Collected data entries
==============================

-- ==== Sys2Proof/Laws/Ops.lean ====
section
/-! SUPPORT. What each shared operation can do: when it answers, and the state it answers with. -/

namespace Sys2Proof.Machine

/-! ### The end of a firing -/

/-- A firing under way runs its meaning on its context. -/
theorem withCtx_of {s : State} {c : Ctx} (h : s.ctx? = some c) (f : Ctx → Res) : withCtx s f = f c := by
  simp [withCtx, h]

/-- A firing whose pushes lie in their sets completes (R65). -/
theorem finish_next {c : Ctx} {s : State} {el : Elem} {p : List (Fin 4 × Token)} {pop rd : BitVec 4}
    (h : c.g.tagsOk c.e p = true) :
    c.finish s el p pop rd = .next (s.setGraph c.r (c.g.finish c.e c.slot s.cycle el p pop rd)) := by
  simp [Ctx.finish, h]

/-- A firing that pushes nothing completes. -/
theorem finish_nil {c : Ctx} {s : State} {el : Elem} {pop rd : BitVec 4} :
    c.finish s el [] pop rd = .next (s.setGraph c.r (c.g.finish c.e c.slot s.cycle el [] pop rd)) := finish_next rfl

/-- A firing ends with its trap FORMAT or with its graph written, and never stops the machine (R65, R71). -/
theorem finish_cases (c : Ctx) (s : State) (el : Elem) (p : List (Fin 4 × Token)) (pop rd : BitVec 4) :
    (c.g.tagsOk c.e p = false ∧ c.finish s el p pop rd = .next (s.raiseTrap c.r c.e c.slot trapFORMAT 0)) ∨
      (c.g.tagsOk c.e p = true ∧
        c.finish s el p pop rd = .next (s.setGraph c.r (c.g.finish c.e c.slot s.cycle el p pop rd))) := by
  cases h : c.g.tagsOk c.e p
  · exact .inl ⟨rfl, by simp [Ctx.finish, h, Ctx.trap]⟩
  · exact .inr ⟨rfl, finish_next h⟩

/-- A trap is a next state. -/
theorem trap_next (c : Ctx) (s : State) (k : Nat) : c.trap s k = .next (s.raiseTrap c.r c.e c.slot k 0) := rfl

/-- Whether what a destination pushes lies in its set does not depend on the result. -/
theorem tagsOk_pushesOf (c : Ctx) (d : Dst) (k : BitVec 4) (l : List Src) (tag : Option (BitVec 3)) (v w : Payload) :
    c.g.tagsOk c.e (pushesOf d (c.tok k l tag v)) = c.g.tagsOk c.e (pushesOf d (c.tok k l tag w)) := by
  cases d <;> simp [pushesOf, GraphSt.tagsOk, Ctx.tok, GraphSt.tagOk]

/-- A control token lies in every set (R25). -/
theorem tagsOk_control (c : Ctx) (d : Dst) (t : Token) (h : t.kind = .control) :
    c.g.tagsOk c.e (pushesOf d t) = true := by
  cases d <;> simp [pushesOf, GraphSt.tagsOk, GraphSt.tagOk, h]

/-- An ordinary firing with clean sources and a tag of the set completes. -/
theorem ordinary_next {c : Ctx} {s : State} {l : List Src} {d : Dst} {k pop pw : BitVec 4} {o : Out}
    (hc : l.any c.poisoned = false) (ht : c.g.tagsOk c.e (pushesOf d (c.tok k l o.tag o.res)) = true) :
    c.ordinary s l d k pop pw o = .next (s.setGraph c.r (c.g.finish c.e c.slot s.cycle
      ((c.el.writeDst d o.res).withPw pw o.cond) (pushesOf d (c.tok k l o.tag o.res)) pop (readMask l))) := by
  rw [Ctx.ordinary, if_neg (by simp [hc]), finish_next ht]

/-- What an ordinary firing can do: POISON, FORMAT, or its completion. -/
theorem ordinary_cases (c : Ctx) (s : State) (l : List Src) (d : Dst) (k pop pw : BitVec 4) (o : Out) :
    (∃ code, c.ordinary s l d k pop pw o = .next (s.raiseTrap c.r c.e c.slot code 0)) ∨
      c.ordinary s l d k pop pw o = .next (s.setGraph c.r (c.g.finish c.e c.slot s.cycle
        ((c.el.writeDst d o.res).withPw pw o.cond) (pushesOf d (c.tok k l o.tag o.res)) pop (readMask l))) := by
  unfold Ctx.ordinary
  split
  · exact .inl ⟨_, rfl⟩
  · rcases finish_cases c s ((c.el.writeDst d o.res).withPw pw o.cond) (pushesOf d (c.tok k l o.tag o.res)) pop
      (readMask l) with ⟨-, h⟩ | ⟨-, h⟩
    · exact .inl ⟨_, h⟩
    · exact .inr h

/-- An ordinary R-form instruction completes. -/
theorem ordinaryR_next {s : State} {c : Ctx} {f : RForm} {h : Ctx → BitVec 4 → Payload → Payload → Out} {o : Out}
    (hs : s.ctx? = some c) (ho : h c (modOf f) (c.src f.md f.sa) (c.src f.md f.sb) = o)
    (hc : [f.sa, f.sb].any c.poisoned = false)
    (ht : c.g.tagsOk c.e (pushesOf f.dst (c.tok f.md [f.sa, f.sb] o.tag 0)) = true) :
    ordinaryR s f h = .next (s.setGraph c.r (c.g.finish c.e c.slot s.cycle
      ((c.el.writeDst f.dst o.res).withPw f.pw o.cond) (pushesOf f.dst (c.tok f.md [f.sa, f.sb] o.tag o.res)) f.pop
      (readMask [f.sa, f.sb]))) := by
  rw [ordinaryR, withCtx_of hs, ho]
  exact ordinary_next hc (by rw [tagsOk_pushesOf c _ _ _ _ _ 0]; exact ht)

/-- An ordinary I-form instruction completes. -/
theorem ordinaryI_next {s : State} {c : Ctx} {f : IForm} {h : Ctx → BitVec 8 → Payload → Out} {o : Out}
    (hs : s.ctx? = some c) (ho : h c f.imm (c.src (f.imm.extractLsb' 0 4) f.sa) = o)
    (hc : [f.sa].any c.poisoned = false)
    (ht : c.g.tagsOk c.e (pushesOf f.dst (c.tok (f.imm.extractLsb' 0 4) [f.sa] o.tag 0)) = true) :
    ordinaryI s f h = .next (s.setGraph c.r (c.g.finish c.e c.slot s.cycle
      ((c.el.writeDst f.dst o.res).withPw f.pw o.cond)
      (pushesOf f.dst (c.tok (f.imm.extractLsb' 0 4) [f.sa] o.tag o.res)) f.pop (readMask [f.sa]))) := by
  rw [ordinaryI, withCtx_of hs, ho]
  exact ordinary_next hc (by rw [tagsOk_pushesOf c _ _ _ _ _ 0]; exact ht)

/-- A write enable of 0 changes no predicate (R95). -/
@[simp] theorem withPw_zero (el : Elem) (k : Bool) : el.withPw 0 k = el := by
  have h : writePw el.p 0 k = el.p := by
    rw [writePw]; exact if_neg (by decide)
  rw [Elem.withPw, h]

/-- An ordinary X-form firing completes. -/
theorem ordinaryX_next {s : State} {c : Ctx} {l : List Src} {f : XForm} {o : Out}
    (hc : l.any c.poisoned = false) (ht : c.g.tagsOk c.e (pushesOf f.dst (c.tok 0 l o.tag 0)) = true) :
    c.ordinary s l f.dst 0 f.pop 0 o = .next (s.setGraph c.r (c.g.finish c.e c.slot s.cycle
      (c.el.writeDst f.dst o.res) (pushesOf f.dst (c.tok 0 l o.tag o.res)) f.pop (readMask l))) := by
  rw [ordinary_next hc (by rw [tagsOk_pushesOf c _ _ _ _ _ 0]; exact ht), withPw_zero]

/-- A firing that changes only its element completes. -/
theorem quiet_next {c : Ctx} {s : State} {l : List Src} {el : Elem} {pop : BitVec 4} (hc : l.any c.poisoned = false) :
    c.quiet s l el pop =
      .next (s.setGraph c.r (c.g.finish c.e c.slot s.cycle el [] pop (readMask l))) := by
  rw [Ctx.quiet, if_neg (by simp [hc]), finish_nil]

/-- A P-form firing completes (R96). -/
theorem pform_next (c : Ctx) (s : State) (f : PForm) (el : Elem) :
    c.pform s f el =
      .next (s.setGraph c.r (c.g.finish c.e c.slot s.cycle (el.withSetClr f.set f.clr) [] f.pop 0)) := finish_nil

/-! ### Predicates -/

/-- A number given by its bits. -/
theorem sum_bits (q : Nat → Bool) (n : Nat) :
    ((List.range n).map fun i => if q i then 2 ^ i else 0).sum < 2 ^ n ∧
      ∀ j, (((List.range n).map fun i => if q i then 2 ^ i else 0).sum).testBit j = (decide (j < n) && q j) := by
  induction n with
  | zero => simp
  | succ n ih =>
    obtain ⟨hlt, hb⟩ := ih
    rw [List.range_succ, List.map_append, List.sum_append]
    simp only [List.map_cons, List.map_nil, List.sum_cons, List.sum_nil, Nat.add_zero]
    generalize ((List.range n).map fun i => if q i then 2 ^ i else 0).sum = x at hlt hb ⊢
    refine ⟨by split <;> rw [Nat.pow_succ] <;> omega, fun j => ?_⟩
    rcases Nat.lt_trichotomy j n with h | h | h
    · have h2 : j < n + 1 := by omega
      split
      · rw [Nat.add_comm, Nat.testBit_two_pow_add_gt h, hb]; simp [h, h2]
      · rw [Nat.add_zero, hb]; simp [h, h2]
    · subst h
      have hx : x.testBit j = false := Nat.testBit_lt_two_pow hlt
      split
      · rw [Nat.add_comm, Nat.testBit_two_pow_add_eq, hx]; simp [*]
      · rw [Nat.add_zero, hx]; simp [*]
    · have h1 : ¬j < n + 1 := by omega
      have hlt' : x + (if q n then 2 ^ n else 0) < 2 ^ j :=
        Nat.lt_of_lt_of_le (by split <;> rw [Nat.pow_succ] <;> omega) (Nat.pow_le_pow_right (by omega) h)
      rw [Nat.testBit_lt_two_pow hlt']; simp [h1]

/-- A predicate after one of them is written. -/
theorem setPred_bit (p : BitVec 8) (n : Nat) (v : Bool) {i : Nat} (hi : i < 8) :
    (setPred p n v).getLsbD i = if i = n then v else p.getLsbD i := by
  rw [setPred, BitVec.getLsbD_ofNat, (sum_bits (fun i => if i = n then v else p.getLsbD i) 8).2]
  simp [hi]

/-- A predicate after SET and CLR (R96). -/
theorem setClr_bit (p set clr : BitVec 8) {n : Nat} (hn : n < 8) :
    (setClr p set clr).getLsbD n =
      if set.getLsbD n then (if clr.getLsbD n then !p.getLsbD n else true)
      else if clr.getLsbD n then false else p.getLsbD n := by
  simp only [setClr, BitVec.getLsbD_or, BitVec.getLsbD_and, BitVec.getLsbD_not, hn, decide_true, Bool.true_and]
  cases set.getLsbD n <;> cases clr.getLsbD n <;> simp

/-! ### What the machine changes in memory of its own -/

/-- What a home write and a new request keep, an amendment keeps. -/
theorem ownAmend_keeps {α : Type} {f : State → α} (hw : ∀ s pa bs, f (State.homeWrite s pa bs) = f s)
    (hj : ∀ s i pa n mt q, f (State.joinReqs s i pa n mt q) = f s) (s : State) (a : Nat) (k b : Byte) :
    f (s.ownAmend a k b) = f s := by
  rcases ownAmend_cases s a k b with e | e | e <;> rw [e]
  · exact hj _ _ _ _ _ _
  · exact hw _ _ _

@[simp] theorem setAccessed_regions (s : State) (a va : Nat) (x : BitVec 64) : (s.setAccessed a va x).regions = s.regions :=
  ownAmend_keeps (f := State.regions) (fun _ _ _ => rfl) (fun _ _ _ _ _ _ => rfl) s _ _ _
@[simp] theorem setAccessed_sched (s : State) (a va : Nat) (x : BitVec 64) : (s.setAccessed a va x).sched = s.sched :=
  ownAmend_keeps (f := State.sched) (fun _ _ _ => rfl) (fun _ _ _ _ _ _ => rfl) s _ _ _
@[simp] theorem setAccessed_link (s : State) (a va : Nat) (x : BitVec 64) : (s.setAccessed a va x).link = s.link :=
  ownAmend_keeps (f := State.link) (fun _ _ _ => rfl) (fun _ _ _ _ _ _ => rfl) s _ _ _
@[simp] theorem setAccessed_plat (s : State) (a va : Nat) (x : BitVec 64) : (s.setAccessed a va x).plat = s.plat :=
  ownAmend_keeps (f := State.plat) (fun _ _ _ => rfl) (fun _ _ _ _ _ _ => rfl) s _ _ _
@[simp] theorem setAccessed_clock (s : State) (a va : Nat) (x : BitVec 64) : (s.setAccessed a va x).clock = s.clock :=
  ownAmend_keeps (f := State.clock) (fun _ _ _ => rfl) (fun _ _ _ _ _ _ => rfl) s _ _ _
@[simp] theorem setAccessed_counters (s : State) (a va : Nat) (x : BitVec 64) :
    (s.setAccessed a va x).mem.counters = s.mem.counters :=
  ownAmend_keeps (f := fun s => s.mem.counters) (fun _ _ _ => rfl) (fun _ _ _ _ _ _ => rfl) s _ _ _
theorem setAccessed_wf {s : State} {a va : Nat} {x : BitVec 64} (h : Memory.wf s.mem.bytes = true) :
    Memory.wf (s.setAccessed a va x).mem.bytes = true := ownAmend_wf (s := s) h

@[simp] theorem keepMark_bytes (t : State) (w : Nat) (m : Bool) : (t.keepMark w m).mem.bytes = t.mem.bytes := by
  unfold State.keepMark; split <;> rfl

theorem writeWord_wf {s : State} {line : Nat} {h : Holder} {i : Nat} (hm : Memory.wf s.mem.bytes = true) :
    Memory.wf (s.writeWord line h i).mem.bytes = true := by
  unfold State.writeWord
  split
  · simp only [keepMark_bytes]; exact backWrite_wf hm
  · exact hm

/-- A holder's copy that goes home keeps memory canonical. -/
theorem writeHome_wf {s : State} {line : Nat} {h : Holder} (hm : Memory.wf s.mem.bytes = true) :
    Memory.wf (s.writeHome line h).mem.bytes = true := by
  unfold State.writeHome
  induction List.range 16 generalizing s with
  | nil => exact hm
  | cons i r ih => exact ih (writeWord_wf hm)

/-! ### Elements and graphs -/

/-- Writing an element writes that one only. -/
theorem setElem_same {g : GraphSt} {e : Nat} {el x : Elem} (h : g.elems[e]? = some x) :
    (g.setElem e el).elems[e]? = some el := by
  have := (List.getElem?_eq_some_iff.mp h).1
  simp [GraphSt.setElem, this]

theorem setElem_ne {g : GraphSt} {e e' : Nat} {el : Elem} (h : e' ≠ e) : (g.setElem e el).elems[e']? = g.elems[e']? := by
  simp [GraphSt.setElem, List.getElem?_set_ne (Ne.symm h)]

/-- The context of a firing is what the state holds at its focus. -/
theorem ctx?_some {s : State} {c : Ctx} (h : s.ctx? = some c) :
    s.region? c.r = some c.reg ∧ c.reg.g = some c.g ∧ c.g.elems[c.e]? = some c.el := by
  unfold State.ctx? State.at? at h
  split at h
  · split at h
    · split at h
      · cases h; exact ⟨‹_›, ‹_›, ‹_›⟩
      · cases h
    · cases h
  · cases h

/-- Taking an element trap never stops the machine, and it leaves the rest of the machine alone. -/
theorem raiseTrap_frame (s : State) (r e slot code imm : Nat) :
    (s.raiseTrap r e slot code imm).link = s.link ∧ (s.raiseTrap r e slot code imm).plat = s.plat ∧
      (s.raiseTrap r e slot code imm).clock = s.clock ∧ (s.raiseTrap r e slot code imm).agenda = s.agenda := by
  simp

/-! ### The cache port and fills -/

/-- A direction that has carried its 896 tokens takes no access, whatever it costs (R317). -/
theorem charge_full {s : State} {r : Nat} {x : Region} {n : Nat} {out : Bool} (h : 896 ≤ (s.portUse (dieOf r)).cyc out) :
    s.charge r x n out = none := by
  simp [State.charge, h]

/-- An access of no cost passes a direction that is not full, and charges nothing. -/
theorem charge_zero {s : State} {r : Nat} {x : Region} {out : Bool} (h : (s.portUse (dieOf r)).cyc out < 896) :
    s.charge r x 0 out = some s := by
  simp [State.charge, Nat.not_le.mpr h]

/-- Reading fills anew changes the requests at the home alone (R334, R335). -/
@[simp] theorem refill_bytes (s : State) (r e : Nat) (gen : BitVec 12) (w : Fin 8) :
    (s.refill r e gen w).mem.bytes = s.mem.bytes := rfl
@[simp] theorem refill_regions (s : State) (r e : Nat) (gen : BitVec 12) (w : Fin 8) :
    (s.refill r e gen w).regions = s.regions := rfl
@[simp] theorem refill_sched (s : State) (r e : Nat) (gen : BitVec 12) (w : Fin 8) : (s.refill r e gen w).sched = s.sched := rfl
@[simp] theorem refill_link (s : State) (r e : Nat) (gen : BitVec 12) (w : Fin 8) : (s.refill r e gen w).link = s.link := rfl
@[simp] theorem refill_requests (s : State) (r e : Nat) (gen : BitVec 12) (w : Fin 8) :
    (s.refill r e gen w).mem.reqs.length = s.mem.reqs.length := by
  simp [State.refill]

/-- Sending misses anew changes what is outstanding alone (R397, R404). -/
@[simp] theorem unask_length (g : GraphSt) : g.unask.elems.length = g.elems.length := by simp [GraphSt.unask]
@[simp] theorem unask_ins (el : Elem) : el.unask.ins = el.ins := rfl
@[simp] theorem unask_ks (el : Elem) : el.unask.ks = el.ks := rfl

end Sys2Proof.Machine
end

==============================

Of the lines above, extract only those from the line with "theorem setAccessed_sched (s" to the line with "ownAmend_keeps (f := State.sched)", both included, exactly as written.

*FINISHED TASK:*
@[simp] theorem setAccessed_sched (s : State) (a va : Nat) (x : BitVec 64) : (s.setAccessed a va x).sched = s.sched :=
  ownAmend_keeps (f := State.sched) (fun _ _ _ => rfl) (fun _ _ _ _ _ _ => rfl) s _ _ _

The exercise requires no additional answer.